# Exercise 2: Merging, Aggregating, Filtering, and Visualizing

In [None]:
import altair as alt
import pandas as pd

In [None]:
pd.options.display.max_columns = 100
pd.options.display.float_format = "{:.2f}".format
pd.set_option("display.max_rows", None)
pd.set_option("display.max_colwidth", None)

* Read back in the `parquet` file with the `overall_score` you created from exercise 1.
* Read the Excel sheet containing the project information (scope of work, district, and project name).
* Use f-strings.

In [None]:
GCS_FILE_PATH = "gs://calitp-analytics-data/data-analyses/starter_kit/"

In [None]:
EXCEL_FILE = "starter_kit_csis_scoring_workbook.xlsx"

In [None]:
OVERALL_SCORE_FILE = "starter_kit_example_final_scores.parquet"

In [None]:
projects_df = pd.read_excel(f"{GCS_FILE_PATH}{EXCEL_FILE}")

In [None]:
projects_df.head(2)

In [None]:
overall_scores_df = pd.read_parquet(f"{GCS_FILE_PATH}{OVERALL_SCORE_FILE}")

In [None]:
overall_scores_df.head(2)

## Merging 
* Your manager asks you to aggregate the find by District:
    * average overall score
    * max score 
    * Min score
    * Number of unique projects
* Annoyingly enough, the `overall_score` column and the `ct_district` are in two different dataframes. You'll have to merge it. 
* Welcome to DDS! This will happen to you all the time starting now. 

### Food for thought 
* Which do columns the two dataframes have in common?
    * You can merge on more than one column. In fact, it's best practice to! 
* What type of merge will achieve my goal?
    * Inner, outer, left, or right
* What do I expect out of the merge?
    * Do I expect all the values of the merge keys to be 1:1? Or m:1? 
    * Do I expect a project to correspond with multiple districts? Maybe, projects can and do cross multiple boundaries.
    * Do I expect a project to correspond with only one total cost estimate value? Yes, there shouldn't be multiple cost estimates for the same project!
* How do I go about checking the data after the merge?
    * Which arguments are available to help me per the [docs](https://pandas.pydata.org/pandas-docs/stable/reference/api/pandas.DataFrame.merge.html)?

In [None]:
m1 = pd.merge(projects_df, overall_scores_df, on=["project_name"])

### Double Checking
* How many rows do you expect?
* How many unique projects are there? 
* Hint: check your original dataframes as well

#### The Beauty of Outer Joins 
* To save you some grief and time, `outer` joins are very useful.
* Merge your dataframes again using an `outer` join and with `indicator = True` on.
* Using `.value_counts()` check out how many rows are found in both dataframes, the left only, and the right only

In [None]:
m2 = pd.merge(
    projects_df, overall_scores_df, on=["project_name"], indicator=True, how="outer"
)

In [None]:
m2._merge.value_counts()

### Filtering
* Filter out for only the `left_only` and `right_only` values.
* AH note: link to  docs page with tutorial.

In [None]:
m2.loc[m2._merge != "both"][["project_name", "_merge"]]

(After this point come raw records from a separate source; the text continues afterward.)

-- ==== Sys2Proof/Machine/Operands.lean ====
section
/-! DEFINITION. The operands: the characters of a key, the low byte and the upper half of a twisted accumulator, where a
32-bit result stands on the 64-bit port, and which input the pins present. -/

namespace Sys2Proof.Machine

/-- Character `i` of a key, byte 0 least significant: `key[8*i+7 : 8*i]` (20_memory.md R47). -/
def character {w : Nat} (key : BitVec w) (i : Nat) : Byte := key.extractLsb' (8 * i) 8

/-- `h & 0xFF` as a byte: bits 7 to 0 of the whole double-width accumulator (41_twisted.md R110, R111). -/
def lowByte {c : Nat} (h : BitVec c) : Byte := h.extractLsb' 0 8

/-- `(h >> W)` cut to `W` bits: the upper half of a `2W`-bit accumulator (41_twisted.md R110, R113). -/
def upperHalf {c : Nat} (w : Nat) (h : BitVec c) : BitVec w := (h >>> w).setWidth w

/-- A 32-bit hash on the 64-bit response port: zero-extended (42_engine.md R132). -/
def placeHash32 (hash : BitVec 32) : BitVec 64 := hash.setWidth 64

/-- A 64-bit hash on the 64-bit response port (42_engine.md R132). -/
def placeHash64 (hash : BitVec 64) : BitVec 64 := hash

/-- The input of a step, from the pins: `rst` wins over `req_valid` (30_encoding.md R75, 60 R154, 70 R170). -/
def Pins.input (p : Pins) : Input :=
  if p.rst then .reset
  else if p.reqValid then .cmd (packCommand p.reqVariant p.reqKey)
  else .idle

/-- The pins that present a command word: `rst` = 0, `req_valid` = 1 (30_encoding.md R75, 42_engine.md R139). -/
def Pins.ofCommand (w : CommandWord) : Pins where
  rst := false
  reqValid := true
  reqVariant := w.variant
  reqKey := w.keyField

end Sys2Proof.Machine
end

### Dictionaries: An Introduction 
* String data is often entered in many different ways. BART can be entered in as bart, Bay Area Rapid Transit, BaRT, and more. 
* Take a look as to why these projects are not merging. 
* In Excel, it's easy to go in and manually tweak everything. However, that is not reproducible. 
* Since there are essentially only a couple of names to replace, we can do it using a dictionary.
* Decide whether you want to rename the values in the left dataframe or the right one. 
    * AH: Link to docs
    * Explain what a dictionary is
* Take a look at elements 
    * Trailing white spaces
    * Capitalization
    * Spelling
    * Symbols

In [None]:
# I highly recommend you use .unique() to find the project names.
# Often there are trailing white spaces that are naked to our human eyes.

In [None]:
new_names = {
    "main street muffin top ": "Main Street Muffin Top Revitalization",
    "Bunny Lane HOV+2 heaven": "Bunny Lane HOV+2 Haven",
    "Rainbow Rush hot  Lanes": "Rainbow Rush HOT Lanes",
}

In [None]:
projects_df.project_name = projects_df.project_name.replace(new_names)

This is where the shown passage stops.